Activity –
Although the data below holds other lines too, output only those from the line with "since := hubTime" up to and including the line with "def atBoundary (s", exactly as they appear.
=====
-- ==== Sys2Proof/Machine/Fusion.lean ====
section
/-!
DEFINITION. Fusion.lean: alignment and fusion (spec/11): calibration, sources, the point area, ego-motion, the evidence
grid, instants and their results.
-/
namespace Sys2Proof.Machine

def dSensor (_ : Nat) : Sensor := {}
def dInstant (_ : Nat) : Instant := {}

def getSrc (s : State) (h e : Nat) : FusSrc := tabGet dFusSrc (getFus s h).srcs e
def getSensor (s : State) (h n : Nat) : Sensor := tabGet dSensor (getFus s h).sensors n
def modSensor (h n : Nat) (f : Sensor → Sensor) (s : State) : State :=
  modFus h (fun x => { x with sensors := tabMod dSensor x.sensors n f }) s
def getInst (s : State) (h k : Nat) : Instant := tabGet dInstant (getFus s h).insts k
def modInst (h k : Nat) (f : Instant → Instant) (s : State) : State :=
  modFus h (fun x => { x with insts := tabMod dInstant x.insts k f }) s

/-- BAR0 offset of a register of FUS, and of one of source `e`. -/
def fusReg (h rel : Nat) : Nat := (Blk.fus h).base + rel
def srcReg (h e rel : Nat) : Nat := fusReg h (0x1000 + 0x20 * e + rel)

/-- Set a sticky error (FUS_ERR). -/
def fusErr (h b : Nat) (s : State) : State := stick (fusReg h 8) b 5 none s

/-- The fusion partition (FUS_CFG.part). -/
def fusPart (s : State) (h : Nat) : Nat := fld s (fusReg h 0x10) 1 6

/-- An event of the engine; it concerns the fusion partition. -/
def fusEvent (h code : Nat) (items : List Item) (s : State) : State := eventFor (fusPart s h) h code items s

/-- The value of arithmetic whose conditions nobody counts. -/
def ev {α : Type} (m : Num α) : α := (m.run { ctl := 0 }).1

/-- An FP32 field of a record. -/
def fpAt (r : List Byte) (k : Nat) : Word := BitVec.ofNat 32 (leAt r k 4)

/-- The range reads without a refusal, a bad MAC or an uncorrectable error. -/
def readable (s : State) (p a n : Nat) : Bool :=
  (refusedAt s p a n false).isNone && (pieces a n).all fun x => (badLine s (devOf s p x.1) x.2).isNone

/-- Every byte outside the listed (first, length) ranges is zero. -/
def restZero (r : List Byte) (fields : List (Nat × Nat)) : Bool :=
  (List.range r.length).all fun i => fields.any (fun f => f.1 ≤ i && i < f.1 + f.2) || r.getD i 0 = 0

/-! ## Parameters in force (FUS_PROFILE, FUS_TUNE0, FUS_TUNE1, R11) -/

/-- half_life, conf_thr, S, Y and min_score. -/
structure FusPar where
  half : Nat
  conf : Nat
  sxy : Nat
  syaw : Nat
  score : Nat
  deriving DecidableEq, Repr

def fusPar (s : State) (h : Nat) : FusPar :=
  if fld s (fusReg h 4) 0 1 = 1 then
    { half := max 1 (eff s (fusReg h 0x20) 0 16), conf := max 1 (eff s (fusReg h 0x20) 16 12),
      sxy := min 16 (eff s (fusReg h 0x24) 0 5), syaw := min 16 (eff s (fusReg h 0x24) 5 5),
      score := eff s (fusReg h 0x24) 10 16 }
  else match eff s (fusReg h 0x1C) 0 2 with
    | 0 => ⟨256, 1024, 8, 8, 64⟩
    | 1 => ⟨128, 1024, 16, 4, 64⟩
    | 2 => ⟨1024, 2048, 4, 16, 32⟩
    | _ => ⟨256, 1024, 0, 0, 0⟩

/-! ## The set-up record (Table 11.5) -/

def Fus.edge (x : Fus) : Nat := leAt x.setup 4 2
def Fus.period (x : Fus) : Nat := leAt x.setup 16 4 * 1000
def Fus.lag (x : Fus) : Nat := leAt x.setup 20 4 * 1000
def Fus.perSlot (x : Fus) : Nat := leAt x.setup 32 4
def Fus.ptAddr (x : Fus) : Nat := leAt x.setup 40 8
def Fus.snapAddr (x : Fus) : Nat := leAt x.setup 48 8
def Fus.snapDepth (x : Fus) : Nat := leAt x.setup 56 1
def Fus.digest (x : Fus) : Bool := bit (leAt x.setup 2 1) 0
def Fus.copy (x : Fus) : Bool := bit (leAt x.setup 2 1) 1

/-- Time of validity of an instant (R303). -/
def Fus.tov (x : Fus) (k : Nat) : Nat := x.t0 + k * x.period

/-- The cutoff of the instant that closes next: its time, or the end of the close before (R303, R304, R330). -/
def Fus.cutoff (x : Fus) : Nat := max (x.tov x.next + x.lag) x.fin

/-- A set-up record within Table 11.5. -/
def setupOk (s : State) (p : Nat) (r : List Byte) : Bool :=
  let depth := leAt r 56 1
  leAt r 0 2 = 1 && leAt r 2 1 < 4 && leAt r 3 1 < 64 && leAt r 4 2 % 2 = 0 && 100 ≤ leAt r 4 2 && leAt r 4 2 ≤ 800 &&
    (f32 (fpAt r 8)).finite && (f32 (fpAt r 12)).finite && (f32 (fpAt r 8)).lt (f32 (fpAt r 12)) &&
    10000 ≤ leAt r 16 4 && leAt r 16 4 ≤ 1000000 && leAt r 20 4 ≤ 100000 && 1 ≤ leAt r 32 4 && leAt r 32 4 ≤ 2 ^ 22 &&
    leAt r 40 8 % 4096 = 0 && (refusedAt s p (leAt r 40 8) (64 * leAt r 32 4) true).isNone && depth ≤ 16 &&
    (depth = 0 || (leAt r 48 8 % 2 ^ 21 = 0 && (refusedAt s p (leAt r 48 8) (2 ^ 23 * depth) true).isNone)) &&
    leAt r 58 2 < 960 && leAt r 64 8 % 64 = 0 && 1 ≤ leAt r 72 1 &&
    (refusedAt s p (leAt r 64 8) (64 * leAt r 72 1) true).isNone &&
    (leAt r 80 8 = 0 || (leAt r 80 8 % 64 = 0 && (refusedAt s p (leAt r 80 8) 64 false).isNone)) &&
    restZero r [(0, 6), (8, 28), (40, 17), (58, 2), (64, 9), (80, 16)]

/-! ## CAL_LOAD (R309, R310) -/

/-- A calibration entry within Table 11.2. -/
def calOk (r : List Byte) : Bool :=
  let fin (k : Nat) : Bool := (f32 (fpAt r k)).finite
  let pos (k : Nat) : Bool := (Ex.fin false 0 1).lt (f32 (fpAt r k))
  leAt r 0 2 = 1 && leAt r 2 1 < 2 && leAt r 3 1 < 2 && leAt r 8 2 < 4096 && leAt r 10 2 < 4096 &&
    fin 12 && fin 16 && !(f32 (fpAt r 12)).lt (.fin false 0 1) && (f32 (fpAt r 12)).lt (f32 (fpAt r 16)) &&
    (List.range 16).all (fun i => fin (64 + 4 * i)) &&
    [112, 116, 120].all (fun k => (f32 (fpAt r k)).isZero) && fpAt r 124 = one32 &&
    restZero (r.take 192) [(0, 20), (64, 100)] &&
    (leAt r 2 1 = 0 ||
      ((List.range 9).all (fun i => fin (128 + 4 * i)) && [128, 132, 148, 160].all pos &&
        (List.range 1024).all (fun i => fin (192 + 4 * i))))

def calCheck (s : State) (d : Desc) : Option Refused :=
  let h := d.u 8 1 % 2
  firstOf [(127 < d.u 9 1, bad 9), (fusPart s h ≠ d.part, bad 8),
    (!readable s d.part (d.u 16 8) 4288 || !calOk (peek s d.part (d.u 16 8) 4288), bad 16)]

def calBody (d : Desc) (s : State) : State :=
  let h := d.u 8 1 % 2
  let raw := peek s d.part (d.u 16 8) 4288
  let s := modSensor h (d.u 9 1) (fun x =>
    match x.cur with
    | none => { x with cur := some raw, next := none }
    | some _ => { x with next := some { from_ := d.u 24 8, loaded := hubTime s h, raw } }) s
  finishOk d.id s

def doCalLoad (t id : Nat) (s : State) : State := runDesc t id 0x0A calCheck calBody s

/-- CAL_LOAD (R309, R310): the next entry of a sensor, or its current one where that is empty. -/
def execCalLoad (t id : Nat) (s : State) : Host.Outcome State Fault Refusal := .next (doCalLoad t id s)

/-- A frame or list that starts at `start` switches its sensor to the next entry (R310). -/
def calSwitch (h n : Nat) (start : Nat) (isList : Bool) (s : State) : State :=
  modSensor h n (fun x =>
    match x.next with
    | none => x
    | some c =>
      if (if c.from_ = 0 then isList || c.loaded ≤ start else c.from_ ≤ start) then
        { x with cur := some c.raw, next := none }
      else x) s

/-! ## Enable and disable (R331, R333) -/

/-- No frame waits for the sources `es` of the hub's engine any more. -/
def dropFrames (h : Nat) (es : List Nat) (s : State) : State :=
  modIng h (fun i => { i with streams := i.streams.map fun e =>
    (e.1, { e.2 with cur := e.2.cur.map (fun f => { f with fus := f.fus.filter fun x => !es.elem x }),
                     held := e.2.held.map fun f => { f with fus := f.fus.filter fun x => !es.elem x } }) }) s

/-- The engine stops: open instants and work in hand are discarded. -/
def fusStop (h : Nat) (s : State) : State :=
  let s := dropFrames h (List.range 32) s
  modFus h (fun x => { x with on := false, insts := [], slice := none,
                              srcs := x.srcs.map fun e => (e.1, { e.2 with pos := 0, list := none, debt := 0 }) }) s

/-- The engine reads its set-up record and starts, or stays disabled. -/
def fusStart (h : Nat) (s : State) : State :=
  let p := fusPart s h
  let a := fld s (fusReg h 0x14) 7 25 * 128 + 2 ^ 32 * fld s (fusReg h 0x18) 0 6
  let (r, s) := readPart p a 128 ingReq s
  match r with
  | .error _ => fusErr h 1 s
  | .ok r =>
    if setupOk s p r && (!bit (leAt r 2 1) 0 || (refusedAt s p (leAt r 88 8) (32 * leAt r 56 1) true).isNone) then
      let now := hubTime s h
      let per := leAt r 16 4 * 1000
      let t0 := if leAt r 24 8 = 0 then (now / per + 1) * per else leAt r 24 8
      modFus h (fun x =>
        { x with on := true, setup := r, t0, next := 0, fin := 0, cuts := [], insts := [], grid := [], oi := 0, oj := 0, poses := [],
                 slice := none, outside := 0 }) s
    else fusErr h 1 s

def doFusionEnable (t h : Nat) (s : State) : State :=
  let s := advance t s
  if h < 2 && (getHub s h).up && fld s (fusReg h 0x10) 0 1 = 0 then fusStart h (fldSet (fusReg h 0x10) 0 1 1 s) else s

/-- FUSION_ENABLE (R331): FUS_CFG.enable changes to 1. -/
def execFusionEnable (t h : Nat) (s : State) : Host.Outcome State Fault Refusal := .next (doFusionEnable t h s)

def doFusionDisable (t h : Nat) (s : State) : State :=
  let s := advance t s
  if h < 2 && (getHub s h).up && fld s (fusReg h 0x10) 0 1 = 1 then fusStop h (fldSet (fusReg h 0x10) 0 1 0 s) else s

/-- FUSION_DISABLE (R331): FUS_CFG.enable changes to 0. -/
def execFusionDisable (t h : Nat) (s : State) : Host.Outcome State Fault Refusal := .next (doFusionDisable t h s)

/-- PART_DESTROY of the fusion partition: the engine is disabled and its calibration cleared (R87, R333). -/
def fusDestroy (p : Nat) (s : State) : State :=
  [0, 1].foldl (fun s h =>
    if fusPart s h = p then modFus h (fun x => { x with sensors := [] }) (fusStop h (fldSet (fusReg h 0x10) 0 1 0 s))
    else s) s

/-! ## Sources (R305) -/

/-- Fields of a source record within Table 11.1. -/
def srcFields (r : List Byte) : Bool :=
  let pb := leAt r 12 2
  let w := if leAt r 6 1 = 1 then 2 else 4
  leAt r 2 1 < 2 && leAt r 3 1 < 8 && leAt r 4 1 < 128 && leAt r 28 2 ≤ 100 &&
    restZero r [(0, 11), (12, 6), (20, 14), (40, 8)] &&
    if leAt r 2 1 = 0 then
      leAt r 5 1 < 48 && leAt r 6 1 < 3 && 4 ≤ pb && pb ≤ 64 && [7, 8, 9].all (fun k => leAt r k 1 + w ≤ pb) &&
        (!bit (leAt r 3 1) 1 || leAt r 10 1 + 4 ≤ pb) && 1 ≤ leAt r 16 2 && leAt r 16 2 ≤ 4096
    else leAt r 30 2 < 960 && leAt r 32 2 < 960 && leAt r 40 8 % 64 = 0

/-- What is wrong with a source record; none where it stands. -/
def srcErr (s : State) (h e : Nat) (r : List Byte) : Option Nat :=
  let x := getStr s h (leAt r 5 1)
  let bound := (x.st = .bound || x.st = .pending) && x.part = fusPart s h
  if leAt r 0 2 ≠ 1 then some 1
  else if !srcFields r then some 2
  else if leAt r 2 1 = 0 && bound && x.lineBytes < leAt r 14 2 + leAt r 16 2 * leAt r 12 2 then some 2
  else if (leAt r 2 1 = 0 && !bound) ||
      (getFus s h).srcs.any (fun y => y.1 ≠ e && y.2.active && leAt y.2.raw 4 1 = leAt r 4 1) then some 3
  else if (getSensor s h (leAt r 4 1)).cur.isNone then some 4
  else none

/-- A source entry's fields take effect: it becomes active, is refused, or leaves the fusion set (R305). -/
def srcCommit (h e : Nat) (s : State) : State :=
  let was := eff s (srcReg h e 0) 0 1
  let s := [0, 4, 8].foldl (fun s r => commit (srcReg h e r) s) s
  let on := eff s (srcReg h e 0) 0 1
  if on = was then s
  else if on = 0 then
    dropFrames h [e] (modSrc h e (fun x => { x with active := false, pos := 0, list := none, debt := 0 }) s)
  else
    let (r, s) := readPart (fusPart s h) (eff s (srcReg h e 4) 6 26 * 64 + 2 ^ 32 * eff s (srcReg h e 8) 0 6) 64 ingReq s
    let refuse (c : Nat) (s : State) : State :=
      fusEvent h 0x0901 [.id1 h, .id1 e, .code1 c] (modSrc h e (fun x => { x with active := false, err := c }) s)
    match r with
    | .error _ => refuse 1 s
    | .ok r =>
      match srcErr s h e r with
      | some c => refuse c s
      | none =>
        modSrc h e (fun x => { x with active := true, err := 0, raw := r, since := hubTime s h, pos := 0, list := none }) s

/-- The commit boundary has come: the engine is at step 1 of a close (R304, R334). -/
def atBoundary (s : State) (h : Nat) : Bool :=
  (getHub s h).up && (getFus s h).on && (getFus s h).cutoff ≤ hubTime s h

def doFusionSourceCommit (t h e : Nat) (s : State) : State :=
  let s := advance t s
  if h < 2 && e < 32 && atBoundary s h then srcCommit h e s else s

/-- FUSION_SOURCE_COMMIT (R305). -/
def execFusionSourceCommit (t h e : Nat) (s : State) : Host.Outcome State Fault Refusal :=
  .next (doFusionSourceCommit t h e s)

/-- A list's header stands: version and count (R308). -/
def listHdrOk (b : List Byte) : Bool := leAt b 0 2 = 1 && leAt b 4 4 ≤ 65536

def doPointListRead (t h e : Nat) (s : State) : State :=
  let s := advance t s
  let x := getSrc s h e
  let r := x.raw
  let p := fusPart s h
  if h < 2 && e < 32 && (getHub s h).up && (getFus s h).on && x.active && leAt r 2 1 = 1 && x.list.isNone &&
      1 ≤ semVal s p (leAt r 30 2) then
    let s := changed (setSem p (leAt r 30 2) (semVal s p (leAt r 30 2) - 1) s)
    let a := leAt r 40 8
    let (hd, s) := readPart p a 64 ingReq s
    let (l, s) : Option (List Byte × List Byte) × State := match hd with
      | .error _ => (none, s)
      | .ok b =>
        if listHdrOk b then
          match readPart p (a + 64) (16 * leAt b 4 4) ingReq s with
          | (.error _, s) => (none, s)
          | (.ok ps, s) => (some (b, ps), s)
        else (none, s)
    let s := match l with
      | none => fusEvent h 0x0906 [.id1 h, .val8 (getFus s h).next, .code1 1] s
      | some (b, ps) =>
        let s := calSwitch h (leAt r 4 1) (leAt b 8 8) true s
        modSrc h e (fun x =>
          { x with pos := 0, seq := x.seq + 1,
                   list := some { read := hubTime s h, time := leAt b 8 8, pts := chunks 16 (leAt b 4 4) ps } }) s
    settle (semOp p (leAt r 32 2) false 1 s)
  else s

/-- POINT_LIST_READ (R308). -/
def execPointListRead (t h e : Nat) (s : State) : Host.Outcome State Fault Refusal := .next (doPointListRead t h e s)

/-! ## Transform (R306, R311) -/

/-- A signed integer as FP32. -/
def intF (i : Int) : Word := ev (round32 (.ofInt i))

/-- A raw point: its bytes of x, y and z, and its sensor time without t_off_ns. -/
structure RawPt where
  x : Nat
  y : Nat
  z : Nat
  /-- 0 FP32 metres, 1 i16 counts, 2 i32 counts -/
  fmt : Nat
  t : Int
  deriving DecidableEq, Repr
=====
Exercise response –
        modSrc h e (fun x => { x with active := true, err := 0, raw := r, since := hubTime s h, pos := 0, list := none }) s

/-- The commit boundary has come: the engine is at step 1 of a close (R304, R334). -/
def atBoundary (s : State) (h : Nat) : Bool :=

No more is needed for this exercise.